Dear Deb,
I think we just found a very important area of agreement! You said in your last post, “The fewer direct consequences there are—rewards or punishments—associated with such data collection, the greater the likelihood that it will be honest. We need less of the Texas ‘miracle’ and Enron-style data, and more of the ‘academic’ type.”
So maybe you are willing to agree with my plan for the reauthorization of NCLB. Yes, we should have national standards and national tests, but there should be no federal role in punishing or rewarding schools based on the results of the tests. You probably are still opposed to national standards, but you can’t have tests unless there is agreement about what is to be tested. The tests must be based on the curriculum and the standards.
So, yes, let the feds provide the extra money needed to educate children with disabilities, children who need to learn English, and children who are low-income. Let the feds run a sound research program. Let them award grants and fellowships to attract new teachers into important specialty fields where there are shortages. Let them hand out blue ribbons to successful schools. But keep the feds out of the business of telling schools how to reform themselves.

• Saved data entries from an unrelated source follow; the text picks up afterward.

-- ==== Sys2Proof/Syntax.lean ====
section
/-! DEFINITION. The commands of the FV-960 module: the operand types that requesters, buses and sensors bring, and
one constructor per row of the table of operations and events. -/

namespace Sys2Proof

/-- The five requester domains (R22, R23); a slice access carries the PASID its path supplies. -/
inductive Dom where
  | secure
  | hypervisor
  | slice (pasid : Nat)
  | network
  | debug
deriving DecidableEq, Repr

/-- The spaces that hold a dictionary window (R31). -/
inductive Space where
  | hyp
  | sec
  | slice (pasid : Nat)
  | bar0
deriving DecidableEq, Repr

/-- The access paths of Table DIC-2. -/
inductive Path where
  | usdo
  | fmp
  | window (w : Space)
  | link
  | jtag
deriving DecidableEq, Repr

/-- A USDO service request as the server sees it (R26). -/
inductive UsdoReq where
  /-- A whole (expedited, or completed segmented) download of `data`. -/
  | download (idx sub : Nat) (data : List Byte)
  /-- Opens a segmented download that announces `size` bytes. -/
  | downloadInit (idx sub size : Nat)
  /-- One segment of the open download. -/
  | downloadSegment (data : List Byte)
  /-- An expedited upload, or the opening of a segmented one. -/
  | upload (idx sub : Nat)
  /-- The next segment of the open upload. -/
  | uploadSegment
  /-- Broadcast, routed or client service, which the module does not support. -/
  | unsupported
deriving DecidableEq, Repr

/-- A UDP datagram that reaches port 46120: gateway port number, source address and port, payload (R27). -/
structure Datagram where
  port : Nat
  src : Nat
  srcPort : Nat
  bytes : List Byte
deriving DecidableEq, Repr

/-- What a REGISTER_WRITE writes: a dictionary entry that has no row of its own, a field of a hardware register
(R19), or the host's mapping of an address range of a PASID (R196). -/
inductive RegTarget where
  | entry (d : Dom) (idx sub off : Nat) (data : List Byte)
  | dwOffset (w : Space) (v : W32)
  | dwStatus (w : Space) (v : BitVec 64)
  | dwBuffer (w : Space) (off : Nat) (data : List Byte)
  | csr (hart csr : Nat) (v : BitVec 64)
  | mapPage (pasid va bytes pa : Nat)
  | unmapPage (pasid va : Nat)
deriving DecidableEq, Repr

/-- What a draining tile reports of its engine (R85, R108). -/
inductive DrainResult where
  | clean
  /-- A parity failure in a read-only copy, which is fetched again; DETAIL as below, memory 3 for a Serai copy. -/
  | parityClean (detail : Nat)
  /-- A parity failure in data that exists nowhere else; DETAIL: memory in [31:24], byte offset in [22:0]. -/
  | parityDirty (detail : Nat)
deriving DecidableEq, Repr

/-- The kind of a parity failure found while saving (R108). -/
inductive Parity where
  | clean (detail : Nat)
  | dirty (detail : Nat)
deriving DecidableEq, Repr

/-- Whose interrupt hold-off ends (R220, R221). -/
inductive HoldoffOwner where
  | queue (q : Nat)
  | slice (s : Nat)
deriving DecidableEq, Repr

/-- A Plomor frame: the header fields of Table MMS-5, with FRAME_CRC as received, and the payload (LENGTH is its
length, but in a READ the bytes asked for, `len`). -/
structure Frame where
  dst : Nat
  src : Nat
  kind : Nat
  cls : Nat := 0
  tag : Nat := 0
  addr : Nat := 0
  status : Nat := 0
  hops : Nat := 0
  seq : Nat := 0
  crc : Nat := 0
  len : Nat := 0
  payload : List Byte := []
deriving DecidableEq, Repr

/-- Who makes a read across links (R239). -/
inductive Reader where
  | hart (n : Nat)
  | slice (pasid : Nat)
  | engine (n : Nat)
  | firmware
deriving DecidableEq, Repr

/-- The source of a request to the physical map: it decides world, enclave tag, bandwidth class and master port
(R257, R388, Table MEM-3). Sources that work for a slice name it. -/
inductive Requester where
  | hart (n : Nat)
  | firmware
  | secProc
  | scrubber
  | engine (n s : Nat)
  | placement (s : Nat)
  | frontEnd (s : Nat)
  | raster (s : Nat)
  | planner (s : Nat)
  | acoustic (s : Nat)
  | bridge (s : Nat)
  | display
  | camera
  | tdm
  | gateway
  | extPcie
  /-- An inbound Plomor frame of the given frame class. -/
  | inbound (cls : Nat)
  | debug
deriving DecidableEq, Repr

/-- What the ECC of the stack reports for a read (R255). -/
inductive HbmReport where
  | ok
  | corrected
  | uncorrectable
deriving DecidableEq, Repr

/-- A frame on a CAN or LIN channel (R335); in a remote frame the length of `data` is its DLC, and on a LIN channel
`rtr` marks a header without a response. A CAN XL frame also carries its SDU type, virtual network and acceptance field
(Table GTW-2). -/
structure BusFrame where
  ide : Bool
  fd : Bool
  brs : Bool
  xl : Bool
  rtr : Bool
  id : Nat
  data : List Byte
  sdt : Nat := 0
  vcid : Nat := 0
  af : Nat := 0
deriving DecidableEq, Repr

Having worked in the U.S. Department of Education, I can tell you that there are a lot of truly intelligent and thoughtful people there (many of them are the same people who were there 15 years ago when I worked there as Assistant Secretary in charge of the Office of Education Research and Information). Wonderful people, but I don’t think that there were many people who knew how to run a school. Frankly, there is no capacity at the federal level—not in the executive branch and not in the legislative branch—to tell the nation’s schools what they should do.
Some people think that state departments of education lack the capacity to run schools, which is why state takeovers have been such a big disappointment. Nonetheless, one of the end-of-the-line sanctions in NCLB is that states may take over failing schools. And when they get them, what are they supposed to do with them? I wish there were an example of a successful state takeover. I don’t know of any.
So, yes, we agree that democracy matters. It matters in the management of public schools and it matters in the workplace. And I am drawn to your comment that a well-educated person is someone with the disposition and tools “to exercise, defend and revise our judgments about an incompletely known world.” When people take a stand and resolutely refuse to listen to counter-arguments or to contrary evidence, then either the subject is religion or the person is clinging to ideology.